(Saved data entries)
/-- The part of a cell that a berth swap exchanges (R284). -/
structure CellCtx where
  part : Nat
  gang : Option Nat
  rank : Nat
  use : CellUse
  flags : BitVec 1024
  /-- Harts parked on a flag, in order: flag, hart, and whether the wait clears it (R75). -/
  flagWaiters : List (Nat × Nat × Bool)
  sems : List (Nat × Sem)
  mutexes : List (Nat × Mutex)
  queues : List (Nat × QueueReg)
  rings : List (Nat × MsgRing)
  tiles : List (Nat × Tile)
  accs : List (Nat × AccTile)
  /-- The command queues of the matrix unit, the vector engine and the conversion engine: the first command may have
  started (R128). -/
  mq : List Cmd
  vq : List Cmd
  cq : List Cmd
  commit : List Buffered
  chans : List (Nat × Channel)
  capin : Nat
  spad : Nat
  /-- Harts whose `tail` still holds mutexes and barriers (R86). -/
  retainBit : Bool
  succ : Nat
  lastHalted : Bool
  deriving DecidableEq, Repr

/-- A service context that is to start: slot, tiles, priority and pc as they stood when GO was written (R278, R281). -/
structure Starting where
  slot : Nat
  tiles : List Nat
  prio : Nat
  pc : Word
  deriving DecidableEq, Repr

/-- A cell. -/
structure Cell where
  ctx : CellCtx
  /-- The berthed partition with its image and its harts' contexts (R282 to R284). -/
  berth : Option (CellCtx × List (Nat × Hart))
  l1 : List (Nat × L1Word)
  istore : List (Nat × Nat)
  /-- Words of the instruction store that hold an uncorrectable error not yet found: physical address, array address, syndrome
  (R275, R289). -/
  istoreBad : List (Nat × Nat × Nat)
  tlb : List TlbEntry
  dbg : Word
  dbgCmd : Word
  dbgData : Word
  elog : List LogEntry
  /-- Entries recorded so far; the newest has this number less one, modulo 16, as its INDEX. -/
  elogCount : Nat
  einj : Option (Nat × Nat × Nat)
  /-- Round-robin pointer of processor p, level l, at 4 p + l (R226); not listed: the processor's highest hart. -/
  rr : List (Nat × Nat)
  ctxCtl : Word
  ctxPc : Word
  csave : Word
  /-- Gang contexts pre-empted by a service context, by slot (R278). An operation of a service context names its hart by the
  slot plus 32, so that it is told from one of the gang context. -/
  preempted : List (Nat × Hart)
  /-- The tiles that a service context saved, by slot (R281). -/
  savedTiles : List (Nat × List Nat)
  /-- Service contexts that are to start (R278, R279, R281). -/
  starting : List Starting
  /-- How far a swap is (R283): 0 none, 1 requested, 2 GRACE runs, 3 issue has stopped; the hart that waits for it, with its
  partition. -/
  swap : Nat
  swapWaiter : Option (HartId × Nat)
  /-- A debug halt has been asked for and is not reached (R287): the DCAUSE it will have; 0 none. -/
  haltCause : Nat
  /-- STEP: hart SEL has still to run its one instruction (R287). -/
  stepping : Bool
  deriving DecidableEq, Repr

/-- A scratch block at launch (R18: EMPTY), with zero contents. -/
def Tile.reset : Tile := ⟨.empty, 0, 0, none, none⟩

/-- A zeroed accumulator tile (R17, R132). -/
def AccTile.reset : AccTile := ⟨[], 0, false, [], []⟩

■ Work order ■
Take the records shown above and output them again exactly.

■ Solution below ■
/-- The part of a cell that a berth swap exchanges (R284). -/
structure CellCtx where
  part : Nat
  gang : Option Nat
  rank : Nat
  use : CellUse
  flags : BitVec 1024
  /-- Harts parked on a flag, in order: flag, hart, and whether the wait clears it (R75). -/
  flagWaiters : List (Nat × Nat × Bool)
  sems : List (Nat × Sem)
  mutexes : List (Nat × Mutex)
  queues : List (Nat × QueueReg)
  rings : List (Nat × MsgRing)
  tiles : List (Nat × Tile)
  accs : List (Nat × AccTile)
  /-- The command queues of the matrix unit, the vector engine and the conversion engine: the first command may have
  started (R128). -/
  mq : List Cmd
  vq : List Cmd
  cq : List Cmd
  commit : List Buffered
  chans : List (Nat × Channel)
  capin : Nat
  spad : Nat
  /-- Harts whose `tail` still holds mutexes and barriers (R86). -/
  retainBit : Bool
  succ : Nat
  lastHalted : Bool
  deriving DecidableEq, Repr

/-- A service context that is to start: slot, tiles, priority and pc as they stood when GO was written (R278, R281). -/
structure Starting where
  slot : Nat
  tiles : List Nat
  prio : Nat
  pc : Word
  deriving DecidableEq, Repr

/-- A cell. -/
structure Cell where
  ctx : CellCtx
  /-- The berthed partition with its image and its harts' contexts (R282 to R284). -/
  berth : Option (CellCtx × List (Nat × Hart))
  l1 : List (Nat × L1Word)
  istore : List (Nat × Nat)
  /-- Words of the instruction store that hold an uncorrectable error not yet found: physical address, array address, syndrome
  (R275, R289). -/
  istoreBad : List (Nat × Nat × Nat)
  tlb : List TlbEntry
  dbg : Word
  dbgCmd : Word
  dbgData : Word
  elog : List LogEntry
  /-- Entries recorded so far; the newest has this number less one, modulo 16, as its INDEX. -/
  elogCount : Nat
  einj : Option (Nat × Nat × Nat)
  /-- Round-robin pointer of processor p, level l, at 4 p + l (R226); not listed: the processor's highest hart. -/
  rr : List (Nat × Nat)
  ctxCtl : Word
  ctxPc : Word
  csave : Word
  /-- Gang contexts pre-empted by a service context, by slot (R278). An operation of a service context names its hart by the
  slot plus 32, so that it is told from one of the gang context. -/
  preempted : List (Nat × Hart)
  /-- The tiles that a service context saved, by slot (R281). -/
  savedTiles : List (Nat × List Nat)
  /-- Service contexts that are to start (R278, R279, R281). -/
  starting : List Starting
  /-- How far a swap is (R283): 0 none, 1 requested, 2 GRACE runs, 3 issue has stopped; the hart that waits for it, with its
  partition. -/
  swap : Nat
  swapWaiter : Option (HartId × Nat)
  /-- A debug halt has been asked for and is not reached (R287): the DCAUSE it will have; 0 none. -/
  haltCause : Nat
  /-- STEP: hart SEL has still to run its one instruction (R287). -/
  stepping : Bool
  deriving DecidableEq, Repr

/-- A scratch block at launch (R18: EMPTY), with zero contents. -/
def Tile.reset : Tile := ⟨.empty, 0, 0, none, none⟩

/-- A zeroed accumulator tile (R17, R132). -/
def AccTile.reset : AccTile := ⟨[], 0, false, [], []⟩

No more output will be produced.